VI. Переулок Тизон и переулок Клош-Персе
Ла Моль бегом выскочил из Лувра и бросился искать по Парижу бедного Коконнаса.
Он вспомнил, как часто его друг пьемонтец приводил известное латинское изречение, утверждавшее, что самыми необходимыми богами являются Амур, Вакх и Церера, поэтому он первым делом направился на улицу Арбр-сек к мэтру Ла Юрьер в надежде, что Коконнас после такой тревожной ночи, какую провели они, последует римскому изречению и найдет себе приют под вывеской «Путеводная звезда».
Коконнаса в гостинице не оказалось. Ла Юрьер, помня о взятом на себя обязательстве, очень любезно предложил позавтракать, на что Ла Моль охотно согласился и, несмотря на свою тревогу, покушал с аппетитом.
Успокоив желудок, но не душу, Ла Моль бросился бежать по берегу Сены, вверх по ее течению, как некий муж, искавший утонувшую жену. Добежав до Гревской набережной, Ла Моль узнал то место, где за три или четыре часа до этого он подвергся нападению во время своего ночного путешествия, о чем он рассказал герцогу Алансонскому и что было не редкостью в Париже за сто лет до того времени, когда Буало пришлось проснуться от звука пули, пробившей ставню в его спальне. Маленький обрывок пера с его шляпы валялся на поле битвы. Чувство собственности привито человеку. У Ла Моля было десять перьев, одно лучше другого, а все-таки он подобрал и это, вернее – его остаток. В то время как он с грустью разглядывал перо, совсем близко послышались тяжелые шаги, и несколько голосов грубо крикнули ему, чтоб он посторонился. Ла Моль поднял голову и увидел носилки, двигавшиеся в сопровождении стремянного и трех пажей. Носилки показались ему знакомыми, и он поспешно отошел в сторону.
Ла Моль не ошибся.
– Месье де Ла Моль?! – раздался из носилок прелестный голос, и в то же время нежная, как атлас, белая рука раздвинула занавески.

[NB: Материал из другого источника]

/-! ## markDue -/

/-- All that markDue can do: the mark is set while SERVING or CLOSING, and nothing happens otherwise (R154). -/
theorem Part.markDue_cases (p : Part) (x : Arm) :
    (p.marksKept = true ∧ p.markDue x = p.updChain x fun c => { c with publishDue := true }) ∨
      (p.marksKept = false ∧ p.markDue x = p) := by
  unfold Part.markDue; split <;> simp_all
@[simp] theorem Part.markDue_now (p : Part) (x : Arm) : (p.markDue x).now = p.now := by
  unfold Part.markDue; split <;> simp [Part.updChain]
@[simp] theorem Part.markDue_inReset (p : Part) (x : Arm) : (p.markDue x).inReset = p.inReset := by
  unfold Part.markDue; split <;> simp [Part.updChain]
@[simp] theorem Part.markDue_busMaster (p : Part) (x : Arm) : (p.markDue x).busMaster = p.busMaster := by
  unfold Part.markDue; split <;> simp [Part.updChain]
@[simp] theorem Part.markDue_msgEnable (p : Part) (x : Arm) : (p.markDue x).msgEnable = p.msgEnable := by
  unfold Part.markDue; split <;> simp [Part.updChain]
@[simp] theorem Part.markDue_pcieUp (p : Part) (x : Arm) : (p.markDue x).pcieUp = p.pcieUp := by
  unfold Part.markDue; split <;> simp [Part.updChain]
@[simp] theorem Part.markDue_cellstopPin (p : Part) (x : Arm) : (p.markDue x).cellstopPin = p.cellstopPin := by
  unfold Part.markDue; split <;> simp [Part.updChain]
@[simp] theorem Part.markDue_cellstop (p : Part) (x : Arm) : (p.markDue x).cellstop = p.cellstop := by
  unfold Part.markDue; split <;> simp [Part.updChain]
@[simp] theorem Part.markDue_cellstopFilter (p : Part) (x : Arm) : (p.markDue x).cellstopFilter = p.cellstopFilter := by
  unfold Part.markDue; split <;> simp [Part.updChain]
@[simp] theorem Part.markDue_cause (p : Part) (x : Arm) : (p.markDue x).cause = p.cause := by
  unfold Part.markDue; split <;> simp [Part.updChain]
@[simp] theorem Part.markDue_causeMask (p : Part) (x : Arm) : (p.markDue x).causeMask = p.causeMask := by
  unfold Part.markDue; split <;> simp [Part.updChain]
@[simp] theorem Part.markDue_baseLo (p : Part) (x : Arm) : (p.markDue x).baseLo = p.baseLo := by
  unfold Part.markDue; split <;> simp [Part.updChain]
@[simp] theorem Part.markDue_baseHi (p : Part) (x : Arm) : (p.markDue x).baseHi = p.baseHi := by
  unfold Part.markDue; split <;> simp [Part.updChain]
@[simp] theorem Part.markDue_engine (p : Part) (x : Arm) : (p.markDue x).engine = p.engine := by
  unfold Part.markDue; split <;> simp [Part.updChain]
@[simp] theorem Part.markDue_serve (p : Part) (x : Arm) : (p.markDue x).serve = p.serve := by
  unfold Part.markDue; split <;> simp [Part.updChain]
@[simp] theorem Part.markDue_outcome (p : Part) (x : Arm) : (p.markDue x).outcome = p.outcome := by
  unfold Part.markDue; split <;> simp [Part.updChain]
@[simp] theorem Part.markDue_fieldNumber (p : Part) (x : Arm) : (p.markDue x).fieldNumber = p.fieldNumber := by
  unfold Part.markDue; split <;> simp [Part.updChain]
@[simp] theorem Part.markDue_faultKind (p : Part) (x : Arm) : (p.markDue x).faultKind = p.faultKind := by
  unfold Part.markDue; split <;> simp [Part.updChain]
@[simp] theorem Part.markDue_setup (p : Part) (x : Arm) : (p.markDue x).setup = p.setup := by
  unfold Part.markDue; split <;> simp [Part.updChain]
@[simp] theorem Part.markDue_opQueue (p : Part) (x : Arm) : (p.markDue x).opQueue = p.opQueue := by
  unfold Part.markDue; split <;> simp [Part.updChain]
@[simp] theorem Part.markDue_inProgress (p : Part) (x : Arm) : (p.markDue x).inProgress = p.inProgress := by
  unfold Part.markDue; split <;> simp [Part.updChain]
@[simp] theorem Part.markDue_pollTimer (p : Part) (x : Arm) : (p.markDue x).pollTimer = p.pollTimer := by
  unfold Part.markDue; split <;> simp [Part.updChain]
@[simp] theorem Part.markDue_publishTimer (p : Part) (x : Arm) : (p.markDue x).publishTimer = p.publishTimer := by
  unfold Part.markDue; split <;> simp [Part.updChain]
@[simp] theorem Part.markDue_table (p : Part) (x : Arm) : (p.markDue x).table = p.table := by
  unfold Part.markDue; split <;> simp [Part.updChain]
@[simp] theorem Part.markDue_messages (p : Part) (x : Arm) : (p.markDue x).messages = p.messages := by
  unfold Part.markDue; split <;> simp [Part.updChain]
@[simp] theorem Part.markDue_hostMem (p : Part) (x : Arm) : (p.markDue x).hostMem = p.hostMem := by
  unfold Part.markDue; split <;> simp [Part.updChain]
@[simp] theorem Part.markDue_freeUsed (p : Part) (x : Arm) : (p.markDue x).freeUsed = p.freeUsed := by
  unfold Part.markDue; split <;> simp [Part.updChain]
@[simp] theorem Part.markDue_figures (p : Part) (x : Arm) : (p.markDue x).figures = p.figures := by
  unfold Part.markDue; split <;> simp [Part.updChain]
@[simp] theorem Part.markDue_guarding (p : Part) (x : Arm) : (p.markDue x).guarding = p.guarding := by
  unfold Part.markDue; split <;> simp [Part.updChain]
@[simp] theorem Part.markDue_arm_hold (p : Part) (x y : Arm) : ((p.markDue x).arm y).hold = (p.arm y).hold := by
  unfold Part.markDue; split <;> cases x <;> cases y <;> rfl
@[simp] theorem Part.markDue_arm_claims (p : Part) (x y : Arm) : ((p.markDue x).arm y).claims = (p.arm y).claims := by
  unfold Part.markDue; split <;> cases x <;> cases y <;> rfl
@[simp] theorem Part.markDue_arm_parkCount (p : Part) (x y : Arm) : ((p.markDue x).arm y).parkCount = (p.arm y).parkCount := by
  unfold Part.markDue; split <;> cases x <;> cases y <;> rfl
@[simp] theorem Part.markDue_arm_waiting (p : Part) (x y : Arm) : ((p.markDue x).arm y).waiting = (p.arm y).waiting := by
  unfold Part.markDue; split <;> cases x <;> cases y <;> rfl
@[simp] theorem Part.markDue_arm_monitor (p : Part) (x y : Arm) : ((p.markDue x).arm y).monitor = (p.arm y).monitor := by
  unfold Part.markDue; split <;> cases x <;> cases y <;> rfl
@[simp] theorem Part.markDue_arm_guard (p : Part) (x y : Arm) : ((p.markDue x).arm y).guard = (p.arm y).guard := by
  unfold Part.markDue; split <;> cases x <;> cases y <;> rfl
@[simp] theorem Part.markDue_arm_test (p : Part) (x y : Arm) : ((p.markDue x).arm y).test = (p.arm y).test := by
  unfold Part.markDue; split <;> cases x <;> cases y <;> rfl
@[simp] theorem Part.markDue_arm_link (p : Part) (x y : Arm) : ((p.markDue x).arm y).link = (p.arm y).link := by
  unfold Part.markDue; split <;> cases x <;> cases y <;> rfl
@[simp] theorem Part.markDue_arm_reports (p : Part) (x y : Arm) : ((p.markDue x).arm y).reports = (p.arm y).reports := by
  unfold Part.markDue; split <;> cases x <;> cases y <;> rfl
@[simp] theorem Part.markDue_arm_notices (p : Part) (x y : Arm) : ((p.markDue x).arm y).notices = (p.arm y).notices := by
  unfold Part.markDue; split <;> cases x <;> cases y <;> rfl
@[simp] theorem Part.markDue_arm_answers (p : Part) (x y : Arm) : ((p.markDue x).arm y).answers = (p.arm y).answers := by
  unfold Part.markDue; split <;> cases x <;> cases y <;> rfl
@[simp] theorem Part.markDue_arm_figures (p : Part) (x y : Arm) : ((p.markDue x).arm y).figures = (p.arm y).figures := by
  unfold Part.markDue; split <;> cases x <;> cases y <;> rfl

/-! ## markChanged -/

/-- All that markChanged can do: the mark is set while SERVING or CLOSING, and nothing happens otherwise (R154). -/
theorem Part.markChanged_cases (p : Part) (x : Arm) :
    (p.marksKept = true ∧ p.markChanged x = p.updChain x fun c => { c with changed := true }) ∨
      (p.marksKept = false ∧ p.markChanged x = p) := by
  unfold Part.markChanged; split <;> simp_all
@[simp] theorem Part.markChanged_now (p : Part) (x : Arm) : (p.markChanged x).now = p.now := by
  unfold Part.markChanged; split <;> simp [Part.updChain]
@[simp] theorem Part.markChanged_inReset (p : Part) (x : Arm) : (p.markChanged x).inReset = p.inReset := by
  unfold Part.markChanged; split <;> simp [Part.updChain]
@[simp] theorem Part.markChanged_busMaster (p : Part) (x : Arm) : (p.markChanged x).busMaster = p.busMaster := by
  unfold Part.markChanged; split <;> simp [Part.updChain]
@[simp] theorem Part.markChanged_msgEnable (p : Part) (x : Arm) : (p.markChanged x).msgEnable = p.msgEnable := by
  unfold Part.markChanged; split <;> simp [Part.updChain]
@[simp] theorem Part.markChanged_pcieUp (p : Part) (x : Arm) : (p.markChanged x).pcieUp = p.pcieUp := by
  unfold Part.markChanged; split <;> simp [Part.updChain]
@[simp] theorem Part.markChanged_cellstopPin (p : Part) (x : Arm) : (p.markChanged x).cellstopPin = p.cellstopPin := by
  unfold Part.markChanged; split <;> simp [Part.updChain]
@[simp] theorem Part.markChanged_cellstop (p : Part) (x : Arm) : (p.markChanged x).cellstop = p.cellstop := by
  unfold Part.markChanged; split <;> simp [Part.updChain]
@[simp] theorem Part.markChanged_cellstopFilter (p : Part) (x : Arm) : (p.markChanged x).cellstopFilter = p.cellstopFilter := by
  unfold Part.markChanged; split <;> simp [Part.updChain]
@[simp] theorem Part.markChanged_cause (p : Part) (x : Arm) : (p.markChanged x).cause = p.cause := by
  unfold Part.markChanged; split <;> simp [Part.updChain]
@[simp] theorem Part.markChanged_causeMask (p : Part) (x : Arm) : (p.markChanged x).causeMask = p.causeMask := by
  unfold Part.markChanged; split <;> simp [Part.updChain]
@[simp] theorem Part.markChanged_baseLo (p : Part) (x : Arm) : (p.markChanged x).baseLo = p.baseLo := by
  unfold Part.markChanged; split <;> simp [Part.updChain]
@[simp] theorem Part.markChanged_baseHi (p : Part) (x : Arm) : (p.markChanged x).baseHi = p.baseHi := by
  unfold Part.markChanged; split <;> simp [Part.updChain]
@[simp] theorem Part.markChanged_engine (p : Part) (x : Arm) : (p.markChanged x).engine = p.engine := by
  unfold Part.markChanged; split <;> simp [Part.updChain]
@[simp] theorem Part.markChanged_serve (p : Part) (x : Arm) : (p.markChanged x).serve = p.serve := by
  unfold Part.markChanged; split <;> simp [Part.updChain]
@[simp] theorem Part.markChanged_outcome (p : Part) (x : Arm) : (p.markChanged x).outcome = p.outcome := by
  unfold Part.markChanged; split <;> simp [Part.updChain]
@[simp] theorem Part.markChanged_fieldNumber (p : Part) (x : Arm) : (p.markChanged x).fieldNumber = p.fieldNumber := by
  unfold Part.markChanged; split <;> simp [Part.updChain]
@[simp] theorem Part.markChanged_faultKind (p : Part) (x : Arm) : (p.markChanged x).faultKind = p.faultKind := by
  unfold Part.markChanged; split <;> simp [Part.updChain]
@[simp] theorem Part.markChanged_setup (p : Part) (x : Arm) : (p.markChanged x).setup = p.setup := by
  unfold Part.markChanged; split <;> simp [Part.updChain]
@[simp] theorem Part.markChanged_opQueue (p : Part) (x : Arm) : (p.markChanged x).opQueue = p.opQueue := by
  unfold Part.markChanged; split <;> simp [Part.updChain]
@[simp] theorem Part.markChanged_inProgress (p : Part) (x : Arm) : (p.markChanged x).inProgress = p.inProgress := by
  unfold Part.markChanged; split <;> simp [Part.updChain]
@[simp] theorem Part.markChanged_pollTimer (p : Part) (x : Arm) : (p.markChanged x).pollTimer = p.pollTimer := by
  unfold Part.markChanged; split <;> simp [Part.updChain]
@[simp] theorem Part.markChanged_publishTimer (p : Part) (x : Arm) : (p.markChanged x).publishTimer = p.publishTimer := by
  unfold Part.markChanged; split <;> simp [Part.updChain]
@[simp] theorem Part.markChanged_table (p : Part) (x : Arm) : (p.markChanged x).table = p.table := by
  unfold Part.markChanged; split <;> simp [Part.updChain]
@[simp] theorem Part.markChanged_messages (p : Part) (x : Arm) : (p.markChanged x).messages = p.messages := by
  unfold Part.markChanged; split <;> simp [Part.updChain]
@[simp] theorem Part.markChanged_hostMem (p : Part) (x : Arm) : (p.markChanged x).hostMem = p.hostMem := by
  unfold Part.markChanged; split <;> simp [Part.updChain]
@[simp] theorem Part.markChanged_freeUsed (p : Part) (x : Arm) : (p.markChanged x).freeUsed = p.freeUsed := by
  unfold Part.markChanged; split <;> simp [Part.updChain]
@[simp] theorem Part.markChanged_figures (p : Part) (x : Arm) : (p.markChanged x).figures = p.figures := by
  unfold Part.markChanged; split <;> simp [Part.updChain]
@[simp] theorem Part.markChanged_guarding (p : Part) (x : Arm) : (p.markChanged x).guarding = p.guarding := by
  unfold Part.markChanged; split <;> simp [Part.updChain]
@[simp] theorem Part.markChanged_arm_hold (p : Part) (x y : Arm) : ((p.markChanged x).arm y).hold = (p.arm y).hold := by
  unfold Part.markChanged; split <;> cases x <;> cases y <;> rfl
@[simp] theorem Part.markChanged_arm_claims (p : Part) (x y : Arm) : ((p.markChanged x).arm y).claims = (p.arm y).claims := by
  unfold Part.markChanged; split <;> cases x <;> cases y <;> rfl
@[simp] theorem Part.markChanged_arm_parkCount (p : Part) (x y : Arm) : ((p.markChanged x).arm y).parkCount = (p.arm y).parkCount := by
  unfold Part.markChanged; split <;> cases x <;> cases y <;> rfl
@[simp] theorem Part.markChanged_arm_waiting (p : Part) (x y : Arm) : ((p.markChanged x).arm y).waiting = (p.arm y).waiting := by
  unfold Part.markChanged; split <;> cases x <;> cases y <;> rfl
@[simp] theorem Part.markChanged_arm_monitor (p : Part) (x y : Arm) : ((p.markChanged x).arm y).monitor = (p.arm y).monitor := by
  unfold Part.markChanged; split <;> cases x <;> cases y <;> rfl
@[simp] theorem Part.markChanged_arm_guard (p : Part) (x y : Arm) : ((p.markChanged x).arm y).guard = (p.arm y).guard := by
  unfold Part.markChanged; split <;> cases x <;> cases y <;> rfl
@[simp] theorem Part.markChanged_arm_test (p : Part) (x y : Arm) : ((p.markChanged x).arm y).test = (p.arm y).test := by
  unfold Part.markChanged; split <;> cases x <;> cases y <;> rfl
@[simp] theorem Part.markChanged_arm_link (p : Part) (x y : Arm) : ((p.markChanged x).arm y).link = (p.arm y).link := by
  unfold Part.markChanged; split <;> cases x <;> cases y <;> rfl
@[simp] theorem Part.markChanged_arm_reports (p : Part) (x y : Arm) : ((p.markChanged x).arm y).reports = (p.arm y).reports := by
  unfold Part.markChanged; split <;> cases x <;> cases y <;> rfl
@[simp] theorem Part.markChanged_arm_notices (p : Part) (x y : Arm) : ((p.markChanged x).arm y).notices = (p.arm y).notices := by
  unfold Part.markChanged; split <;> cases x <;> cases y <;> rfl
@[simp] theorem Part.markChanged_arm_answers (p : Part) (x y : Arm) : ((p.markChanged x).arm y).answers = (p.arm y).answers := by
  unfold Part.markChanged; split <;> cases x <;> cases y <;> rfl
@[simp] theorem Part.markChanged_arm_figures (p : Part) (x y : Arm) : ((p.markChanged x).arm y).figures = (p.arm y).figures := by
  unfold Part.markChanged; split <;> cases x <;> cases y <;> rfl
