/-- Settles O30. -/
theorem releaseSettlesTheClaim : Obligations.ReleaseSettlesTheClaim := by
  unfold Obligations.ReleaseSettlesTheClaim
  intro s x slot data addr bytes limit ab h ht
  dsimp only
  intro he hb hi hs hf harm hkind
  have hown := s.part.posted_own x slot he
  have hclaims : ((s.part.posted x slot).arm x).claims = (s.part.arm x).claims := by rw [hown]; rfl
  have hclaim : ∀ n, (s.part.posted x slot).claim x n = s.part.claim x n := fun n => by rw [Part.claim, hclaims]; rfl
  have hdis := (s.part.posted x slot).dispatch_release x slot (f := readSlot data) (dispatch_arm harm) hkind
  have answered : ∀ v g, (s.part.posted x slot).release x slot (readSlot data).tag =
        (s.part.posted x slot).handResult x slot v g →
      ∃ t, exec (.slotReadComplete data) s = .next t ∧ t.pending = s.pending ∧
        t.part.ops = s.part.opQueue ++ takingOps x slot s.part.now ++ answerOps x slot s.part.now v g ++
          s.part.statusOps x ∧ t.part.table = s.part.table ∧ (t.part.arm x).claims = (s.part.arm x).claims :=
    fun v g e => by
      obtain ⟨t, hx, hpend, hops, hview⟩ := slotRead_answered h he hb hi hs hf (hdis.trans e)
      exact ⟨t, hx, hpend, hops, (congrArg (fun q : Part => q.table) hview :).trans (by cases x <;> rfl),
        (congrArg ArmPart.claims (Part.arm_view_of_view hview x) :).trans (by cases x <;> rfl)⟩
  have first : ∀ n, n < 8 → (s.part.claim x n).inForce = true → (s.part.claim x n).tag = (readSlot data).tag →
      (∀ m, m < n → (s.part.claim x m).inForce = true → (s.part.claim x m).tag ≠ (readSlot data).tag) →
      ((s.part.arm x).claims.findIdx? fun c => c.inForce && c.tag == (readSlot data).tag) = some n :=
    fun n hn => findTag_some (by rw [ht.claims_length]; exact hn)
  cases hfind : (s.part.arm x).claims.findIdx? fun c => c.inForce && c.tag == (readSlot data).tag with
  | none =>
    have hno : ∀ c ∈ (s.part.arm x).claims, c.inForce = true → c.tag ≠ (readSlot data).tag := by simpa using hfind
    obtain ⟨t, hx, hpend, hops, htab, hcl⟩ := answered _ _ (Part.release_unknown (by rw [hclaims]; exact hno))
    refine ⟨t, hx, hpend, fun _ => ⟨hops, htab, hcl⟩, fun n hn hinf htag hlow => ?_⟩
    rw [first n hn hinf htag hlow] at hfind
    cases hfind
  | some n =>
    have hin : ¬ ∀ c ∈ (s.part.arm x).claims, c.inForce = true → c.tag ≠ (readSlot data).tag := fun hno => by
      rw [findTag_none hno] at hfind
      cases hfind
    have unique : ∀ {m}, m < 8 → (s.part.claim x m).inForce = true → (s.part.claim x m).tag = (readSlot data).tag →
        (∀ j, j < m → (s.part.claim x j).inForce = true → (s.part.claim x j).tag ≠ (readSlot data).tag) → m = n :=
      fun hm hinf htag hlow => Option.some.inj ((first _ hm hinf htag hlow).symm.trans hfind)
    obtain ⟨hn, hinf, htag, hlow⟩ := findTag_spec hfind
    rw [ht.claims_length x] at hn
    change (s.part.claim x n).inForce = true at hinf
    have hfind' : (((s.part.posted x slot).arm x).claims.findIdx? fun c => c.inForce && c.tag == (readSlot data).tag) =
        some n := by rw [hclaims]; exact hfind
    have hst : (s.part.claim x n).state = .leaving ∨ (s.part.claim x n).state = .granted := by
      have hne : (s.part.claim x n).state ≠ .free := by simpa [Claim.inForce] using hinf
      cases hc : (s.part.claim x n).state
      · exact absurd hc hne
      · exact .inr rfl
      · exact .inl rfl
    rcases hst with hst | hst
    · obtain ⟨t, hx, hpend, hops, htab, hcl⟩ := answered _ _ (Part.release_leaving hfind' (by rw [hclaim]; exact hst))
      rw [hclaim] at hops
      refine ⟨t, hx, hpend, fun hno => absurd hno hin, fun m hm hinf htag hlow => ?_⟩
      obtain rfl := unique hm hinf htag hlow
      exact ⟨fun _ => ⟨hops, htab, hcl⟩, fun hg => (by rw [hst] at hg; cases hg), fun hg => (by rw [hst] at hg; cases hg)⟩
    by_cases hto : s.part.touchesClaim x (s.part.claim x n)
    · obtain ⟨t, hx, hpend, hops, htab, hcl⟩ := release_touched_step h ht he hb hi hs hf harm hkind hn hfind hst hto
      refine ⟨t, hx, hpend, fun hno => absurd hno hin, fun m hm hinf htag hlow => ?_⟩
      obtain rfl := unique hm hinf htag hlow
      exact ⟨fun hl => (by rw [hst] at hl; cases hl), fun _ _ => ⟨hops, htab, (hcl m).trans (if_pos rfl),
        fun j _ hj => (hcl j).trans (if_neg hj)⟩, fun _ hno => absurd hto hno⟩
    by_cases hw : s.part.armA.waiting = none ∧ s.part.armB.waiting = none
    · have hnone : ∀ y, (s.part.arm y).waiting = none := fun y => by
        cases y
        · exact hw.1
        · exact hw.2
      have hre : s.part.regranted x.other (s.part.freedBy x n) [] = none := by simp [Part.regranted, hnone]
      obtain ⟨t, hx, hpend, hops, -, hcl, hent⟩ := release_step (k := 0) h ht he hb hi hs hf harm hkind (hnone x)
        (fun w hsome => (by rw [hnone] at hsome; cases hsome)) hn hst htag hlow hto
      rw [hre, Part.regrantOps, hre, List.append_nil, show (none : Option PendingReserve).isSome = false from rfl,
        Part.blocksFor_own] at hops
      rw [Part.regrantedCells, hre] at hent
      obtain ⟨hleft, hout, howner⟩ := CellTable.left_entries ht.1 (fun d hd => ht.holds hn hinf hd)
      refine ⟨t, hx, hpend, fun hno => absurd hno hin, fun m hm hinf' htag' hlow' => ?_⟩
      obtain rfl := unique hm hinf' htag' hlow'
      refine ⟨fun hl => (by rw [hst] at hl; cases hl), fun _ hyes => absurd hyes hto, fun _ _ _ _ => ⟨hops, fun d hd => ?_,
        (hcl m).trans (if_pos rfl), fun j _ hj => (hcl j).trans (if_neg hj), fun d => ?_⟩⟩
      · unfold CellTable.owner at howner ⊢
        rw [hent d (by simp [CellTable.cellsOf])]
        exact howner d hd
      · rw [hent d (by simp [CellTable.cellsOf])]
        exact ⟨hleft d, hout d⟩
    · refine ⟨_, onPart_step s (fun q => q.slotReadDone data) h.1, rfl, fun hno => absurd hno hin,
        fun m hm hinf' htag' hlow' => ?_⟩
      obtain rfl := unique hm hinf' htag' hlow'
      exact ⟨fun hl => (by rw [hst] at hl; cases hl), fun _ hyes => absurd hyes hto, fun _ _ ha hb => absurd ⟨ha, hb⟩ hw⟩

end Sys2Proof.Machine

/-! PROOFS. RELEASE_PARK (O33). -/

namespace Sys2Proof.Machine

section
variable (p : Part) (x : Arm)

/-- The comparison with the park limit moves the guard and the link alone, and PARK follows the limit (R29). -/
theorem Part.compareParkLimit_acts : ∃ g l k flags, p.compareParkLimit x =
    p.acts x (({ p.arm x with guard := g, link := l } : ArmPart).due k) flags [] ∧
      g.reasons = p.parkReasons (p.arm x) := by
  obtain ⟨he, e⟩ | ⟨hq, he, e⟩ | ⟨hq, he, e⟩ := p.compareParkLimit_moves x <;> rw [e]
  · exact ⟨(p.arm x).guard, (p.arm x).link, false, 0, (p.acts_self x).symm.trans (by rw [ArmPart.due_false]; rfl), he.symm⟩
  · by_cases hs : (p.arm x).guard.state = .running
    · exact ⟨_, _, _, _, p.addReason_running x .park hq hs, he.symm⟩
    · exact ⟨_, (p.arm x).link, _, _, p.addReason_staying x .park hq hs, he.symm⟩
  · by_cases hs : (p.arm x).guard.state = .held ∧ (p.arm x).guard.reasons.put false .park = noReasons
    · exact ⟨_, _, _, _, p.removeReason_last x .park hq hs.1 hs.2, he.symm⟩
    · exact ⟨_, (p.arm x).link, _, _, p.removeReason_staying x .park hq hs, he.symm⟩

/-- An arm whose park count is `n`. -/
def ArmPart.parking (r : ArmPart) (n : Nat) : ArmPart := { r with parkCount := n }

theorem Part.unpark_eq (gone : List Nat) : p.unpark x gone =
    (p.setTable (p.table.removeAll parkNumber gone)).acts x
      (((p.arm x).parking ((p.arm x).parkCount - gone.length)).due (p.marksKept && !gone.isEmpty)) 0 [] := by
  unfold Part.unpark
  by_cases hg : gone = []
  · have hs : (p.arm x).parking ((p.arm x).parkCount - 0) = p.arm x := rfl
    have ht : p.setTable (p.table.removeAll parkNumber []) = p := rfl
    subst hg
    rw [if_pos rfl, ht, List.length_nil, hs]
    simp
  · rw [if_neg hg, Part.setParkCount, Part.updArm_eq_acts, Part.markDue_eq]
    have he : gone.isEmpty = false := by simpa using hg
    simp only [Part.acts_arm, Part.acts_acts, Part.acts_marksKept, he, Bool.not_false, Bool.and_true, BitVec.or_self,
      List.append_nil]
    rfl

/-- The envelope that spares a park cell (R39). -/
def Part.sparesCell (c : Nat) : Prop :=
  ∃ e b, (p.arm x).guard.state ≠ .offline ∧ (p.arm x).monitor.known = true ∧ (p.arm x).monitor.envelope = some e ∧
    e.cells = some b ∧ b.containsCell p.table.nx p.table.ny c = true

theorem Part.sparedCells_iff (c : Nat) : p.table.inCells c (p.sparedCells x) = true ↔ p.sparesCell x c := by
  unfold Part.sparedCells Part.sparesCell Monitor.knownCells
  by_cases ho : (p.arm x).guard.state = .offline
  · simp [ho, CellTable.inCells]
  · cases hk : (p.arm x).monitor.known
    · simp [ho, CellTable.inCells]
    · cases he : (p.arm x).monitor.envelope with
      | none => simp [ho, CellTable.inCells]
      | some e => cases hc : e.cells <;> simp [ho, CellTable.inCells, hc]

/-- What RELEASE_PARK lets go of. -/
theorem Part.mem_parkOutside_spared (h : p.table.wf) (c : Nat) : c ∈ p.parkOutside x (p.sparedCells x) ↔
    p.table.holds x parkNumber c ∧ ¬ p.sparesCell x c := by
  rw [← p.sparedCells_iff x c, Bool.not_eq_true, Part.parkOutside, List.mem_filter, CellTable.mem_parkCells_iff h]
  simp

end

– Да, ваше величество, это я, – ответил Ла Моль, делая низкий поклон.
– Месье де Ла Моль – с пером в руке? – продолжала дама, сидевшая в носилках. – Уж не влюблены ли вы и только что нашли потерянный след милой?
– Да, мадам, я влюблен, и очень сильно, – отвечал Ла Моль, – однако в данную минуту я нашел только свои следы, хотя искал не их. Ваше величество, разрешите спросить, как ваше здоровье?
– Превосходно, месье, я, кажется, никогда так хорошо себя не чувствовала, вероятно, потому, что провела ночь не дома.
– А-а! Не дома?! – сказал Ла Моль, как-то странно посмотрев на Маргариту.
– Ну да! Что ж в этом удивительного?
– Можно ли спросить, не будучи нескромным, в каком монастыре?
– Разумеется, это не тайна: в Благовещенском. А что здесь делаете вы, да еще с таким испуганным лицом?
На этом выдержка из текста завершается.